Exercise prompt: Take every line containing "notes" out of the records.

Collected data entries
........

-- ==== Sys2Proof/Machine/Ops.lean ====
section
/-! DEFINITION. Sys2Proof/Machine/Ops.lean: the named operations on the state that the instructions share: writes of a
field, handing back a result or an error kind, the two backlogs, DEMOD (R84), the transitions of the synchroniser (R103
to R108), `Sync` (R110), output formatting (R167), and the parts of POLL (R166). -/

namespace Sys2Proof.Machine

/-! ### Writes of one field -/

/-- `ST.MODE <- m` (R26). -/
def State.withMode (m : Mode) (s : State) : State := { s with mode := m }

/-- `ST.RUN <- r` (R27). -/
def State.withRun (r : RunState) (s : State) : State := { s with run := r }

/-- `ST.SB <- x` (R42). -/
def State.withSb (x : List Sample) (s : State) : State := { s with sb := x }

/-- `ST.BB <- b` (R43). -/
def State.withBb (b : List Bit) (s : State) : State := { s with bb := b }

/-- The working registers of the synchroniser (R29). -/
def State.withSync (r : SyncRegs) (s : State) : State := { s with sync := r }

/-- Whether a POLL is being watched item by item (notes/assumptions/1.md). -/
def State.withEvaluating (e : Bool) (s : State) : State := { s with evaluating := e }

/-- What the outside world still asks for (notes/assumptions/10.md). -/
def State.withPending (q : List Request) (s : State) : State := { s with pending := q }

/-- Hand a result back to the caller; the block keeps no copy (R35, R45). -/
def State.respond (x : Response) (s : State) : State := { s with returned := s.returned ++ [x] }

/-- `raise k` (R190, D28): the error kind is handed back in place of the result. There is no vector, no saved register,
no mode change and nothing to return from (R190, R191); what else an operation does before it raises stands in its
meaning. -/
def State.raise (k : ErrorKind) (s : State) : State := s.respond (.error k)

/-- An operation is accepted only while ST.RUN = RUNNING; "presented when it is not accepted [it] is refused: it
changes nothing and returns nothing" (R159; notes/assumptions/12.md). -/
def whenRunning (s : State) (effect : State → State) : State :=
  match s.run with
  | .running => effect s
  | .stopped => s

/-! ### Samples to bits -/

/-- DEMOD (R84): where a whole window waits, it leaves the front of SB and its bit joins the back of BB; else nothing. -/
def demodStep (s : State) : State :=
  let w := s.sb.take s.cfg.params.spb
  if s.cfg.params.spb ≤ s.sb.length then
    (s.withSb (s.sb.drop s.cfg.params.spb)).withBb (s.bb ++ [windowBit s.cfg.params (w.map sampleValue)])
  else s

/-- `while len(ST.SB) >= CFG.SPB: DEMOD` for at most `fuel` rounds (R161, R163). -/
def drainRounds : Nat → State → State
  | 0, s => s
  | fuel + 1, s => if s.cfg.params.spb ≤ s.sb.length then drainRounds fuel (demodStep s) else s

/-- The drain loop to its end: each round takes at least one sample away, so as many rounds as samples suffice. -/
def drain (s : State) : State := drainRounds s.sb.length s

/-- The truncation at the end of PUSH (R42, R163): keep the newest BOUND samples. It never fires (R164). -/
def truncateSb (s : State) : State :=
  if s.cfg.params.bound < s.sb.length then s.withSb (s.sb.drop (s.sb.length - s.cfg.params.bound)) else s

/-! ### The synchroniser -/

/-- T1 (R103): an idle 1 is passed over. -/
def SyncRegs.t1 (r : SyncRegs) : SyncRegs := { r with i := r.i + 1, control := .seekStart }

/-- T2 (R104): the start bit is at `i`; the five data bits are collected. `i` stays. -/
def SyncRegs.t2 (data : Code) (r : SyncRegs) : SyncRegs :=
  { r with data := data, control := .accumulate data.toList }

/-- T3 (R105): the stop run of length `n` from index `i + 6` is counted. -/
def SyncRegs.t3 (n : Nat) (r : SyncRegs) : SyncRegs :=
  { r with j := r.i + 6 + n, stop := n, control := .seekStop r.data }

/-- T4 (R106): the frame's code is executed, and the whole frame is passed over. -/
def SyncRegs.t4 (cb : Codebook) (placeholder : Char) (r : SyncRegs) : SyncRegs :=
  let e := execCode cb placeholder r.data r.m
  { r with out := r.out ++ e.1.toList, m := e.2, i := r.j, control := .seekStart }

/-- T5 (R107): one bit past the start bit, nothing else. -/
def SyncRegs.t5 (r : SyncRegs) : SyncRegs := { r with i := r.i + 1, control := .seekStart }

/-- One framing attempt at a start bit, T2 then T3 then T4 or T5 (R104 to R107). -/
def SyncRegs.attempt (cb : Codebook) (placeholder : Char) (data : Code) (n : Nat) (r : SyncRegs) : SyncRegs :=
  let r' := (r.t2 data).t3 n
  if 1 ≤ r'.stop then r'.t4 cb placeholder else r'.t5

/-- One round of the outer loop of R110; none where the loop ends: no bit left, or a start bit with fewer than 7 bits
from it (R108). -/
def syncRound (cb : Codebook) (placeholder : Char) (bits : List Bit) (r : SyncRegs) : Option SyncRegs :=
  if bits.length ≤ r.i then none
  else if bitAt bits r.i then some r.t1
  else if bits.length - r.i < 7 then none
  else some (r.attempt cb placeholder (codeAt bits (r.i + 1)) (onesRun (bits.drop (r.i + 6))))

/-- The outer loop of R110 for at most `fuel` rounds. -/
def syncRounds (cb : Codebook) (placeholder : Char) (bits : List Bit) : Nat → SyncRegs → SyncRegs
  | 0, r => r
  | fuel + 1, r =>
    match syncRound cb placeholder bits r with
    | some r' => syncRounds cb placeholder bits fuel r'
    | none => r

/-- `(text, consumed, m)` (R100). -/
structure SyncResult where
  text     : Text
  consumed : Nat
  mode     : Mode
  deriving DecidableEq, Repr

/-- `Sync(bits, m0)` (R100, R110). Every round advances `i`, so as many rounds as bits suffice (R118). -/
def syncBits (cb : Codebook) (placeholder : Char) (bits : List Bit) (m0 : Mode) : SyncResult :=
  let r := syncRounds cb placeholder bits bits.length (SyncRegs.start m0)
  ⟨r.out, r.i, r.m⟩

/-- `Sync` with the block's own Codebook and PLACEHOLDER (R100: it "reads CODEBOOK and PLACEHOLDER through Exec"). -/
def State.syncWith (s : State) (bits : List Bit) (m0 : Mode) : SyncResult :=
  syncBits s.cfg.params.codebook s.cfg.params.placeholder bits m0

/-! ### Output -/

/-- Step 1 of `Format` (R167): every carriage return becomes a newline. -/
def crToLf (t : Text) : Text := t.map fun c => if c = '\r' then '\n' else c

/-- Step 2 of `Format` (R167): runs of newlines become one. -/
def collapseLf (u : Text) : Text :=
  u.foldl (fun v c => if c = '\n' ∧ v.getLast? = some '\n' then v else v ++ [c]) []

/-- `Format(t)` (R167). -/
def formatText (t : Text) : Text := collapseLf (crToLf t)

/-! ### The parts of POLL -/

/-- The end of POLL (R166): the consumed prefix leaves BB, the mode is stored, the fragment is handed back, formatted
when CFG.FMT = 1. -/
def State.deliver (r : SyncResult) (s : State) : State :=
  (((s.withBb (s.bb.drop r.consumed)).withMode r.mode)).respond
    (.fragment (if s.cfg.params.fmt then formatText r.text else r.text))

/-- POLL of a running session (R166): the gate of 7 bits, then `Sync` over BB and its end. -/
def pollEffect (s : State) : State :=
  if s.bb.length < 7 then s.respond (.fragment []) else s.deliver (s.syncWith s.bb s.mode)

end Sys2Proof.Machine
end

........

Answer to the problem:
/-- Whether a POLL is being watched item by item (notes/assumptions/1.md). -/
/-- What the outside world still asks for (notes/assumptions/10.md). -/
changes nothing and returns nothing" (R159; notes/assumptions/12.md). -/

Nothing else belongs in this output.